Work instructions> Verbatim, and with nothing else, reproduce the data below from its first line through the line containing "let z := lbaZone n lba".

Task input Start Marker

-- ==== Sys2Proof/Machine/Vent.lean ====
section
/-!
DEFINITION. The dump of a Vent, record by record, and the ends of a Vent (R372 to R375); reading a vent record back (R376).
-/
namespace Sys2Proof.Machine

open Sys2Proof

/-! ### Vent records (R373) -/

/-- Whether a cached block is to be dumped: not vented, and its data in clear or an engine serving (R403). -/
def ventCan (s : State) (b : CBlk) : Bool := !b.vented && ((dataSlot s b.ns b.lba).isNone || cryptoServes s)

/-- The block that the dump takes next: data that a completed Flush or FUA covers first, then the oldest cache entry. -/
def ventFirst (s : State) : Option CBlk := (s.cache.find? fun b => ventCan s b && b.covered).or (s.cache.find? (ventCan s))

/-- Blocks of the frame index that holds an LBA: (first LBA, count). -/
def ventIdx (s : State) (ns lba : Nat) : Nat × Nat :=
  match nsOf s ns with
  | some n =>
    if ¬ n.zoned then (lba, 1) else
    let z := lbaZone n lba
    let per := max 1 (zoneFb s (zoneOf s ns z) / 4096)
    (zoneStart n z + (lba - zoneStart n z) / per * per, per)
  | none => (lba, 1)

/-- Consecutive LBAs from `lba` on, at most `n`, whose blocks are to be dumped. -/
def ventSpan (s : State) (ns : Nat) : Nat → Nat → Nat
  | 0, _ => 0
  | n + 1, lba => if (cachedBlk s ns lba).any (ventCan s) then ventSpan s ns n (lba + 1) + 1 else 0

/-- The run of dirty blocks of one frame index around a block: (first LBA, count). -/
def ventRange (s : State) (b : CBlk) : Nat × Nat :=
  let (lo, n) := ventIdx s b.ns b.lba
  let first := ((List.range (b.lba + 1 - lo)).find? fun i => ventSpan s b.ns (b.lba + 1 - (lo + i)) (lo + i) = b.lba + 1 - (lo + i)).getD (b.lba - lo)
  (lo + first, ventSpan s b.ns (n - first) (lo + first))

/-- Header of a record's raw frame (R233, R373). -/
def ventHdr (s : State) (ns lba : Nat) (slot : Option Nat) (data : List Byte) (epoch counter : Nat) : List Byte :=
  let pno := match nsOf s ns with
    | some n => if n.zoned then (zoneOf s ns (lbaZone n lba)).prof.getD 0 else (hintProf n 0).getD 0
    | none => 0
  let fs := if (nsOf s ns).any (·.zoned) then leAt (profOf s pno).desc 2 1 else 3
  hdrBytes { raw := true, short := data.length < fsizeBytes fs, resealed := false, enc := slot.isSome, zone := true, fsize := fs,
             prof := pno, origLen := data.length, stored16 := (64 + data.length) / 16, geom := {}, crc := crc32c data, wseq := 0,
             counter := counter, epoch := epoch }

/-- Additional authenticated data of a record: the place of its first block (R249). -/
def ventAad (s : State) (ns lba owner : Nat) (hdr : List Byte) : List Byte :=
  let zs := match nsOf s ns with | some n => if n.zoned then zoneStart n (lbaZone n lba) else 0 | none => 0
  aadOf ns owner zs lba hdr

/-- An engine that gives a counter value for a slot, with a lease granted at once where none is held. -/
def ventEngine (s : State) (k : Nat) : Option (Nat × Nat × State) :=
  let secs := (openSecs s).filter fun i => s.sec.st ≠ 2 || i ∈ s.sec.passEng
  match secs.find? fun i => (leaseOf s i k).isSome with
  | some i => (takeValue s i k).map fun e => (i, e)
  | none => secs.head?.bind fun i => (takeValue (giveLease i k s) i k).map fun e => (i, e)

/-- Blocks of the vent pool in use: its records, and what a VENT_TEST has taken (R373, R377). -/
def poolUsed (s : State) : Nat := (s.hold.pool.map VentRec.n).foldl (· + ·) 0 + 256 * s.hold.testMib

/-- One record of the dump, sealed under the slot's current epoch with a fresh counter value (R263, R373); none where the pool has no
room for it. -/
def ventOne (s : State) : Option State :=
  (ventFirst s).bind fun b =>
    let (lba, n) := ventRange s b
    if s.hold.poolCap < poolUsed s + n then none else
    let at' (i : Nat) : Option CBlk := cachedBlk s b.ns (lba + i)
    let data := ((List.range n).map fun i => ((at' i).map CBlk.data).getD (zeros 4096)).flatten
    let bad := ((List.range n).filter fun i => (at' i).any (·.poisoned)).map (lba + ·)
    let owner := blkOwner s b.ns
    let put (slot : Option Nat) (epoch counter : Nat) (frame : List Byte) (s : State) : State :=
      { s with
        hold := { s.hold with
          pool := s.hold.pool ++ [⟨b.ns, lba, n, owner, slot, epoch, counter, frame, bad⟩],
          vent := s.hold.vent.map fun v => { v with blocks := v.blocks + n } },
        cache := s.cache.map fun c => if c.ns = b.ns ∧ lba ≤ c.lba ∧ c.lba < lba + n then { c with vented := true } else c }
    match dataSlot s b.ns b.lba with
    | none =>
      let hdr := ventHdr s b.ns lba none data 0 0
      some (put none 0 0 (hdr ++ data ++ checkTrailer hdr data) s)
    | some k => (slotOf s k).cur.bind fun e => (ventEngine s k).map fun (_, v, s) =>
        let hdr := ventHdr s b.ns lba (some k) data e.epoch v
        let (ct, tag) := gcmSeal e.key ((hdr.drop 36).take 12) (ventAad s b.ns lba (slotOf s k).owner hdr) data
        put (some k) e.epoch v (hdr ++ ct ++ tag) s

/-- Data of a record as read back: none where its key is gone or a check fails (R376). -/
def ventOpen (s : State) (r : VentRec) : Option (List Byte) :=
  let hdr := r.frame.take 48
  let p := 4096 * r.n
  let body := (r.frame.drop 48).take p
  match r.slot with
  | none => some body
  | some k => (epochKey s k r.epoch).bind fun key =>
      gcmOpen key ((hdr.drop 36).take 12) (ventAad s r.ns r.lba (slotOf s k).owner hdr) body ((r.frame.drop (48 + p)).take 16)

/-! ### The dump (R372 steps 4 and 5) -/

/-- Records up to `due` blocks; the first argument bounds them. -/
def ventUntil : Nat → Nat → State → State
  | 0, _, s => s
  | n + 1, due, s =>
    if s.hold.vent.any (fun v => due ≤ v.blocks) then s
    else match ventOne s with
      | some s => ventUntil n due s
      | none => s

/-- Blocks that the dump has had time for: 40 GB/s over at least 1,024 accepted LUNs, in proportion with fewer (R373). -/
def ventDue (s : State) (v : VentRun) : Nat := (now s - v.start) * 40 * min 1024 (goodLuns s).length / 1024 / 4096

/-- The dump goes on as device time passes (R372): records already durable stand whatever follows (R375). Data that reaches the cache
after its end, with VIN_SENSE still low, is dumped too. -/
def ventTick (s : State) : State :=
  match s.hold.vent with
  | some v =>
    if s.md.cur ≠ .vent then s else
    let s := ventUntil s.cache.length (ventDue s v) s
    { s with hold := { s.hold with vent := s.hold.vent.map fun v => if v.dumped then { v with mib := blocksMib v.blocks } else v } }
  | none => s

/-- The rest of the dump; the journal is closed, counters with it (R372 step 5, R470). What the cache holds may now be power-safe
(R166, R364). -/
def ventDump (s : State) : State :=
  let s := ventUntil s.cache.length (2 ^ 64) s
  fuaCheck { s with ctrStored := s.ctr }

/-! ### The ends of a Vent (R374, R375, R386) -/

/-- The return from a Vent; a mailbox command that waited for it goes on (R90). -/
def ventBack (v : VentRun) (s : State) : State := mbxGo (ventReturn v s)

/-- Whether an admitted write moves on in a Vent: its turn has come, and its zone or pool does not hold it up. -/
def writeMoves (s : State) (c : Cmd) : Bool :=
  zoneTurn s c && !optBad c.id.sq c.e && match nsOf s c.e.nsid with
    | none => true
    | some n => match (if n.zoned then zonedWrite c n s else convWrite c n s) with | .wait => false | _ => true

/-- Whether the dump waits for data: fetches of admitted writes go on until it is in the cache, while the link is up (R372). -/
def ventFetching (s : State) (v : VentRun) : Bool :=
  !v.perst && s.cmds.any fun c =>
    c.id.sq ≠ 0 && isWrite c.e && (c.phase = .fetching || (c.phase = .admitted && writeMoves s c))

/-- The dump ends (R372 steps 4 and 5, R374, R375, R386): START after PERST_N, HALT after a shut-down, else the return when
the supply has recovered. -/
def execVentEnd (vinMv : Nat) (s : State) : Outcome State Fault Refusal :=
  match s.hold.vent with
  | none => .next s
  | some v0 =>
    if v0.dumped ∨ ventFetching s v0 then .next s else
    let s := ventDump s
    let v := { (s.hold.vent.getD v0) with dumped := true, mib := blocksMib ((s.hold.vent.getD v0).blocks) }
    let s := { s with hold := { s.hold with vent := some v } }
    if v.perst then
      let s := ventClose v s
      .next (if perstLow s then s else perstStart s)
    else if v.shut then .next (ventClose v s)
    else if ventRecover s ≤ vinMv then .next (ventBack v s)
    else .next s

/-- VIN_SENSE reaches RECOVER after the dump. -/
def execVentRecovery (vinMv : Nat) (s : State) : Outcome State Fault Refusal :=
  match s.hold.vent with
  | none => .next s
  | some v => if v.dumped ∧ ¬ v.perst ∧ ¬ v.shut ∧ ventRecover s ≤ vinMv then .next (ventBack v s) else .next s

end Sys2Proof.Machine
end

Task input End Marker

Answer section>
-- ==== Sys2Proof/Machine/Vent.lean ====
section
/-!
DEFINITION. The dump of a Vent, record by record, and the ends of a Vent (R372 to R375); reading a vent record back (R376).
-/
namespace Sys2Proof.Machine

open Sys2Proof

/-! ### Vent records (R373) -/

/-- Whether a cached block is to be dumped: not vented, and its data in clear or an engine serving (R403). -/
def ventCan (s : State) (b : CBlk) : Bool := !b.vented && ((dataSlot s b.ns b.lba).isNone || cryptoServes s)

/-- The block that the dump takes next: data that a completed Flush or FUA covers first, then the oldest cache entry. -/
def ventFirst (s : State) : Option CBlk := (s.cache.find? fun b => ventCan s b && b.covered).or (s.cache.find? (ventCan s))

/-- Blocks of the frame index that holds an LBA: (first LBA, count). -/
def ventIdx (s : State) (ns lba : Nat) : Nat × Nat :=
  match nsOf s ns with
  | some n =>
    if ¬ n.zoned then (lba, 1) else
    let z := lbaZone n lba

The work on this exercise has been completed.